The Netezza database appliance essentially works like this -- each disk is paired with an FPGA and a CPU core. The disk-local CPU takes care of caching directory information for the disk, decides what order to process disk pages in, and manages a disk cache with full awareness of the application. After a disk read the FPGA cuts away unwanted data before the CPU has to look at it. This has been shipping for several years.

To the extent that your problem is embarrassingly parallel and can be executed near the disk, you speed up linearly with the number of disks.

(I am currently employed by Netezza)


> A really interesting point at about 37 minutes in, where they say that drives could end up executing code

And the wheel of reincarnation starts to turn again.

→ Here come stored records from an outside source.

-- ==== Sys2Proof/Laws/State.lean ====
section
/-! SUPPORT. One lemma per field of the state for each update of it, so that no proof unfolds a record update. -/

namespace Sys2Proof.Machine

@[simp] theorem State.markDirty_phase (s : State) : s.markDirty.phase = s.phase := rfl
@[simp] theorem State.markDirty_initDue (s : State) : s.markDirty.initDue = s.initDue := rfl
@[simp] theorem State.markDirty_straps (s : State) : s.markDirty.straps = s.straps := rfl
@[simp] theorem State.markDirty_time (s : State) : s.markDirty.time = s.time := rfl
@[simp] theorem State.markDirty_mem (s : State) : s.markDirty.mem = s.mem := rfl
@[simp] theorem State.markDirty_ppw (s : State) : s.markDirty.ppw = s.ppw := rfl
@[simp] theorem State.markDirty_fma (s : State) : s.markDirty.fma = s.fma := rfl
@[simp] theorem State.markDirty_cmu (s : State) : s.markDirty.cmu = s.cmu := rfl
@[simp] theorem State.markDirty_seu (s : State) : s.markDirty.seu = { s.seu with dirty := true } := rfl
@[simp] theorem State.markDirty_scn (s : State) : s.markDirty.scn = s.scn := rfl
@[simp] theorem State.markDirty_menu (s : State) : s.markDirty.menu = s.menu := rfl
@[simp] theorem State.markDirty_links (s : State) : s.markDirty.links = s.links := rfl
@[simp] theorem State.markDirty_layout (s : State) : s.markDirty.layout = s.layout := rfl
@[simp] theorem State.markDirty_fqu (s : State) : s.markDirty.fqu = s.fqu := rfl
@[simp] theorem State.markDirty_ccu (s : State) : s.markDirty.ccu = s.ccu := rfl
@[simp] theorem State.markDirty_rvc (s : State) : s.markDirty.rvc = s.rvc := rfl
@[simp] theorem State.markDirty_gde (s : State) : s.markDirty.gde = s.gde := rfl
@[simp] theorem State.markDirty_chu (s : State) : s.markDirty.chu = s.chu := rfl
@[simp] theorem State.markDirty_free (s : State) : s.markDirty.free = s.free := rfl
@[simp] theorem State.markDirty_pending (s : State) : s.markDirty.pending = s.pending := rfl

@[simp] theorem State.carry_phase (s : State) (g : Grant) : (s.carry g).phase = s.phase := rfl
@[simp] theorem State.carry_initDue (s : State) (g : Grant) : (s.carry g).initDue = s.initDue := rfl
@[simp] theorem State.carry_straps (s : State) (g : Grant) : (s.carry g).straps = s.straps := rfl
@[simp] theorem State.carry_time (s : State) (g : Grant) : (s.carry g).time = s.time := rfl
@[simp] theorem State.carry_mem (s : State) (g : Grant) : (s.carry g).mem = s.mem := rfl
@[simp] theorem State.carry_ppw (s : State) (g : Grant) : (s.carry g).ppw = s.ppw := rfl
@[simp] theorem State.carry_fma (s : State) (g : Grant) : (s.carry g).fma = { s.fma with memory := .data g } := rfl
@[simp] theorem State.carry_cmu (s : State) (g : Grant) : (s.carry g).cmu = s.cmu := rfl
@[simp] theorem State.carry_seu (s : State) (g : Grant) : (s.carry g).seu = s.seu := rfl
@[simp] theorem State.carry_scn (s : State) (g : Grant) : (s.carry g).scn = s.scn := rfl
@[simp] theorem State.carry_menu (s : State) (g : Grant) : (s.carry g).menu = s.menu := rfl
@[simp] theorem State.carry_links (s : State) (g : Grant) : (s.carry g).links = s.links := rfl
@[simp] theorem State.carry_layout (s : State) (g : Grant) : (s.carry g).layout = s.layout := rfl
@[simp] theorem State.carry_fqu (s : State) (g : Grant) : (s.carry g).fqu = s.fqu := rfl
@[simp] theorem State.carry_ccu (s : State) (g : Grant) : (s.carry g).ccu = s.ccu := rfl
@[simp] theorem State.carry_rvc (s : State) (g : Grant) : (s.carry g).rvc = s.rvc := rfl
@[simp] theorem State.carry_gde (s : State) (g : Grant) : (s.carry g).gde = s.gde := rfl
@[simp] theorem State.carry_chu (s : State) (g : Grant) : (s.carry g).chu = s.chu := rfl
@[simp] theorem State.carry_free (s : State) (g : Grant) : (s.carry g).free = s.free := rfl
@[simp] theorem State.carry_pending (s : State) (g : Grant) : (s.carry g).pending = s.pending := rfl

@[simp] theorem State.setScan_phase (s : State) (o : Output) (v : Scan) : (s.setScan o v).phase = s.phase := rfl
@[simp] theorem State.setScan_initDue (s : State) (o : Output) (v : Scan) : (s.setScan o v).initDue = s.initDue := rfl
@[simp] theorem State.setScan_straps (s : State) (o : Output) (v : Scan) : (s.setScan o v).straps = s.straps := rfl
@[simp] theorem State.setScan_time (s : State) (o : Output) (v : Scan) : (s.setScan o v).time = s.time := rfl
@[simp] theorem State.setScan_mem (s : State) (o : Output) (v : Scan) : (s.setScan o v).mem = s.mem := rfl
@[simp] theorem State.setScan_ppw (s : State) (o : Output) (v : Scan) : (s.setScan o v).ppw = s.ppw := rfl
@[simp] theorem State.setScan_fma (s : State) (o : Output) (v : Scan) : (s.setScan o v).fma = s.fma := rfl
@[simp] theorem State.setScan_cmu (s : State) (o : Output) (v : Scan) : (s.setScan o v).cmu = s.cmu := rfl
@[simp] theorem State.setScan_seu (s : State) (o : Output) (v : Scan) : (s.setScan o v).seu = s.seu := rfl
@[simp] theorem State.setScan_scn (s : State) (o : Output) (v : Scan) : (s.setScan o v).scn = s.scn.set o v := rfl
@[simp] theorem State.setScan_menu (s : State) (o : Output) (v : Scan) : (s.setScan o v).menu = s.menu := rfl
@[simp] theorem State.setScan_links (s : State) (o : Output) (v : Scan) : (s.setScan o v).links = s.links := rfl
@[simp] theorem State.setScan_layout (s : State) (o : Output) (v : Scan) : (s.setScan o v).layout = s.layout := rfl
@[simp] theorem State.setScan_fqu (s : State) (o : Output) (v : Scan) : (s.setScan o v).fqu = s.fqu := rfl
@[simp] theorem State.setScan_ccu (s : State) (o : Output) (v : Scan) : (s.setScan o v).ccu = s.ccu := rfl
@[simp] theorem State.setScan_rvc (s : State) (o : Output) (v : Scan) : (s.setScan o v).rvc = s.rvc := rfl
@[simp] theorem State.setScan_gde (s : State) (o : Output) (v : Scan) : (s.setScan o v).gde = s.gde := rfl
@[simp] theorem State.setScan_chu (s : State) (o : Output) (v : Scan) : (s.setScan o v).chu = s.chu := rfl
@[simp] theorem State.setScan_free (s : State) (o : Output) (v : Scan) : (s.setScan o v).free = s.free := rfl
@[simp] theorem State.setScan_pending (s : State) (o : Output) (v : Scan) : (s.setScan o v).pending = s.pending := rfl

Some/most IBM "channel controllers" (read disk controllers) were fairly programmable. At some points in time and with some configurations, it was faster to run things on them than in the mainframe. In other cases, it was faster to run "everything" on the mainframe.

Some folks made a fairly good living moving parts of applications to and from channel controllers.


Indeed; we're told they're flaky in part because the have as much firmware as a modern OS has kernel code, there's no reason why they can't eventually allow for this sort of thing.

Even given how social and political doing that right would be, this could happen before the day SSDs displace magnetic media (a day we can not as yet really foresee).



They're both pretty old I think, around 2001? Neither seem particularly relevant to today's SSDs.


I would have loved a little more detail on what kind of performance they already achieved and what kind of performance they think they can achieve.


This was pretty interesting, I must say. It is nice that they got into the nitty gritty technical details.


this video works on iPad :-) I was kind of amazed actually.. oh and good stuff Slava and Michael!


Yeah, blip.tv is a really nice service. There are also download links for offline consumption. That's great for those of us who don't like Flash but are using a browser that lacks H.264 support.

RethinkDB:s blog only links to the YouTube version of this presentation, so thanks mace for providing this alternative link.